Ok, now I'm starting to wonder if you actually read what I have been saying. When did I dismiss history? I actually used history to make my point. If you look at history (and not the selective fashion which SoCaliente_1 employs... more on that later) you will see that the MEANING of the word marriage is a dynamic one. It has meant different things for different people in different places at different times. It's meaning has changed for the same people in the same place over time. (For example, it was understood as the only legitimate situation for couples to live together not fifty years ago in the same culture we are for the most part all living in.) History clearly proves that the meaning of marriage is a dynamic one; and I have USED (not dismissed, which you have done) history to make my point.
Moreso I'm not saying the word means one thing or another. The word means different things to different people. For you it means a heterosexual union of consenting adults. For me the meaning is different. All I have done (repeatedly) is prove quite clearly that the word itself has not remained static in it's meaning.
why SHOULD the english language be altered? there's no logical reason.
Are you serious? The english language (like any other) is undergoing constant alteration. Take for example my signature. See that last bit in the funny text? That's OLD ENGLISH, the english language used a mere couple of centuries before Webster's places the origins of marriage. Even today language is vastly different than it was 100 or 500 years ago. The word "Merkin" isn't found in some dictionaries, "thain" isn't found in any, "gay" means something entirely different than 50 years ago (in addition to retaining it's 'original' value) and the list goes on. Language changes because it is merely a tool for expressing ideas.
It is a process where we use SIGNS
to describe SIGNIFIERS
. It changes not as a result of a conscious project to redefine things (despite the best efforts of advertisers) but as a result of the inherent fluidity of human understanding. It would be highly illogical if language never changed, as our understanding of the world is constantly under revision.
why is "civil unions" for non man-woman, or any other "alternative" unions objectionble?
Because some people don't like being segregated. Not that complicated.
I find this subject to be no more than a "I want what I want, the way I want it" and nothing more, even if it means changing the english language.
Since when are rights and dignity equated with the whining you describe? Would you categorize Rosa Park's indignation at being segregated in the same fashion? I think here your true prejudice is coming to bare: you clearly (not only disagree with homosexual unions) but devalue their claims based on your personal opinions of homosexuality. How else can you explain people struggling to express THEIR LOVE FOR ONE ANOTHER as simply whining?
Leave the definition alone. it hasn't hurt or bothered anyone since the 14th century. "civil unions" should be fine.
Ok, here's what I don't get. Words aren't static (as I have gone great lengths to prove here and elsewhere.) In fact, ANYONE who has studied philology, modern languages, history, or ontology will probably back me up on that. Definitions change through social processes. Where you see people interfering with the natural stability of language; entire schools of thought and the entire course of written history lead me to see that you are actually interfering with the NATURAL EVOLUTION of language.
Your last five words really perplex me.
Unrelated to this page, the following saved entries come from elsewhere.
/-- ARRIVE (R123): performed once the group's accesses before it are (R79). -/
def execArrive (c : Fin 512) (g : Fin 64) (w : BitVec 26) (s : State) : Res :=
  .next (s.issue c g 0x39 w (groupOk w && tw w 20 4 == 0) [] (fun t x =>
    ((t.setGroup c g x.next).modCluster c (fun k => { k with
      arrivals := k.arrivals ++ [⟨g, x.tenant, x.block, t.fabric.asked, tw w 3 0, t.instrAddr c x⟩] })).raiseDue c))

/-- WAITA (R123): a counter that has reached its value holds the group no longer (R80). -/
def execWaita (c : Fin 512) (g : Fin 64) (w : BitVec 26) (s : State) : Res :=
  .next (s.issueGroup c g 0x3A w (groupOk w && (bit w.toNat 20 || tw w 19 8 == 0)) [] (fun t x =>
    if x.waitV w ≤ t.counter c x.block (tw w 3 0) then x.next else { x.next with wait := .counter (tw w 3 0) (x.waitV w) }))

/-- WAITA_RELEASE (R123, R80): the counter the group waits for has reached its value. -/
def execWaitaRelease (c : Fin 512) (g : Fin 64) (s : State) : Res :=
  .next (match s.group c g with
    | some x => match x.wait with
      | .counter k v => if v ≤ s.counter c x.block k then (s.setGroup c g { x with wait := .ready }).schedule c else s
      | _ => s
    | none => s)

end Sys2Proof.Machine
end

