/-- R320 to R322, R329, R332, R338: a record whose CRC agrees joins the attempt's results, one whose CRC fails fails the
tick; a stream whose lifetime has passed is to finish; a finished stream whose digest is complete is released, by its ring
entry and its slot or by publication; the ledger's waiting entries leave as a block. Completes: COLLECTION_COMPLETE,
STREAM_LIFETIME, DIGEST_COMPLETE, LEDGER_CHECKPOINT. Where it rests on the model's own choices or readings: logs 3, 4 and 34. -/
def Obligations.StreamServices : Prop :=
  ∀ (s : State) (crcs : List Bool) (id : Fin 65536) (x : Stream) (k : StreamClass) (h : HostCmd) (c : Nat) (e : HEntry)
    (data : List Byte) (off : Nat),
    let len := leAt data (off + 8) 4
    let rid := leAt data (off + 2) 2
    let ok := leAt data off 1 = 1 ∧ off + 64 + len ≤ data.length ∧ len ≤ k.outLimit ∧ s.egressFull len = false ∧
      (s.svc.records.any (fun r => !r.spawn && r.stream == rid)) = false
    let entry := entryOf h.cmdId id x.status h.queue (if h.toSlot then h.generation else 0) x.tick 0 x.quality x.detail
    let q := s.queue h.fn h.ring
    let due := (s.fld R.ldgCkptTicks 23 0 != 0 && (s.tick.count - 1) % s.fld R.ldgCkptTicks 23 0 == 0) ||
      decide (1023 ≤ s.svc.ledger.length)
    (s.svc.collecting = true → s.tick.phase = .repair → exec (.collectionComplete crcs) s =
      .next ((s.modSvc (fun v => { v with collecting := false })).collect crcs)) ∧
    (s.svc.collecting = true → s.tick.phase = .repair → (∀ m ∈ s.image.classes, m.outlets = []) →
      exec (.collectionComplete crcs) s = .next (s.modSvc (fun v => { v with collecting := false }))) ∧
    (s.svc.collecting = false ∨ s.tick.phase ≠ .repair → exec (.collectionComplete crcs) s = .next s) ∧
    (ok → s.stream rid = some x → x.tenant = k.tenant → x.finished = false → collectRecords 1 (s, [true]) k c e data off =
      (s.modSvc (fun v => { v with records := v.records ++
        [⟨false, leAt data (off + 1) 1, rid, k.cls, (data.drop (off + 64)).take len,
          (crc32c ((data.drop (off + 64)).take len)).toNat⟩] }), [])) ∧
    (ok → (collectRecords 1 (s, [false]) k c e data off).1.svc.records = s.svc.records ∧ (s.tick.phase = .repair →
      ⟨8, .cluster c⟩ ∈ (collectRecords 1 (s, [false]) k c e data off).1.tick.faults)) ∧
    (s.stream id = some x → s.classOf x.cls = some k → x.finished = false → k.life ≠ 0 → exec (.streamLifetime id) s =
      .next (s.modSvc (fun v => { v with expired := addOnce v.expired id }))) ∧
    (s.stream id = none ∨ s.stream id = some x ∧ x.finished = true → exec (.streamLifetime id) s = .next s) ∧
    (s.stream id = none ∨ s.stream id = some x ∧ (x.finished = false ∨ x.released = true) → exec (.digestComplete id) s = .next s) ∧
    (s.stream id = some x → x.finished = true → x.released = false →
      (x.host = none → Gives (.digestComplete id) s (fun t => t.stream id = none ∧ (∀ j, j ≠ id.val → t.stream j = s.stream j) ∧
        (x.status ≠ 0 → t.out = s.out ∧ Counts s t R.prvResCnt 0 1) ∧ t.mem = s.mem)) ∧
      (x.host = some h → h.toOut = false → q.state ≠ .off → q.waiting = [] → q.ringFull = false → (s.fn h.fn).flr = false →
        s.host.stalled = false → Gives (.digestComplete id) s (fun t => t.stream id = none ∧
          Out.hostWrite (q.ringBase + 32 * q.ringTail) (q.entryBytes ⟨x.tick, some id.val, entry⟩) false ∈ t.out ∧
          (t.queue h.fn h.ring).ringTail = (q.ringTail + 1) % 2 ^ q.ringSize ∧
          (h.toSlot = true → (t.slotOf h.fn h.slot).state = (if x.status = 0 then 2 else 3) ∧
            (t.slotOf h.fn h.slot).generation = h.generation) ∧ t.mem = s.mem))) ∧
    (due = true → s.svc.ledger ≠ [] → s.ledgerRingFull = false → Gives .ledgerCheckpoint s (fun t =>
      t.svc.blockNo = s.svc.blockNo + 1 ∧ t.svc.ledger = s.svc.ledger.drop 1023 ∧ t.svc.blockDue = false ∧ Signals t .ldg 0 2 ∧
        SameButPower s t)) ∧
    (due = true → s.svc.ledger ≠ [] → s.ledgerRingFull = true → exec .ledgerCheckpoint s =
      .next (s.modSvc (fun v => { v with blockDue := true }))) ∧
    (due = false ∨ s.svc.ledger = [] → exec .ledgerCheckpoint s = .next s)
Who are you to say what is satisfying for other people? Lets ignore the definition of marriage for a second. If you couldn't MARRY the person you loved because of some legal obstacle, would you be fine with some other arrangement? What you have to understand is that the people who seek the right to marry homosexual partners have an entirely different understanding of the term marriage, and given that understanding; a civil union is unacceptable because it is not the same.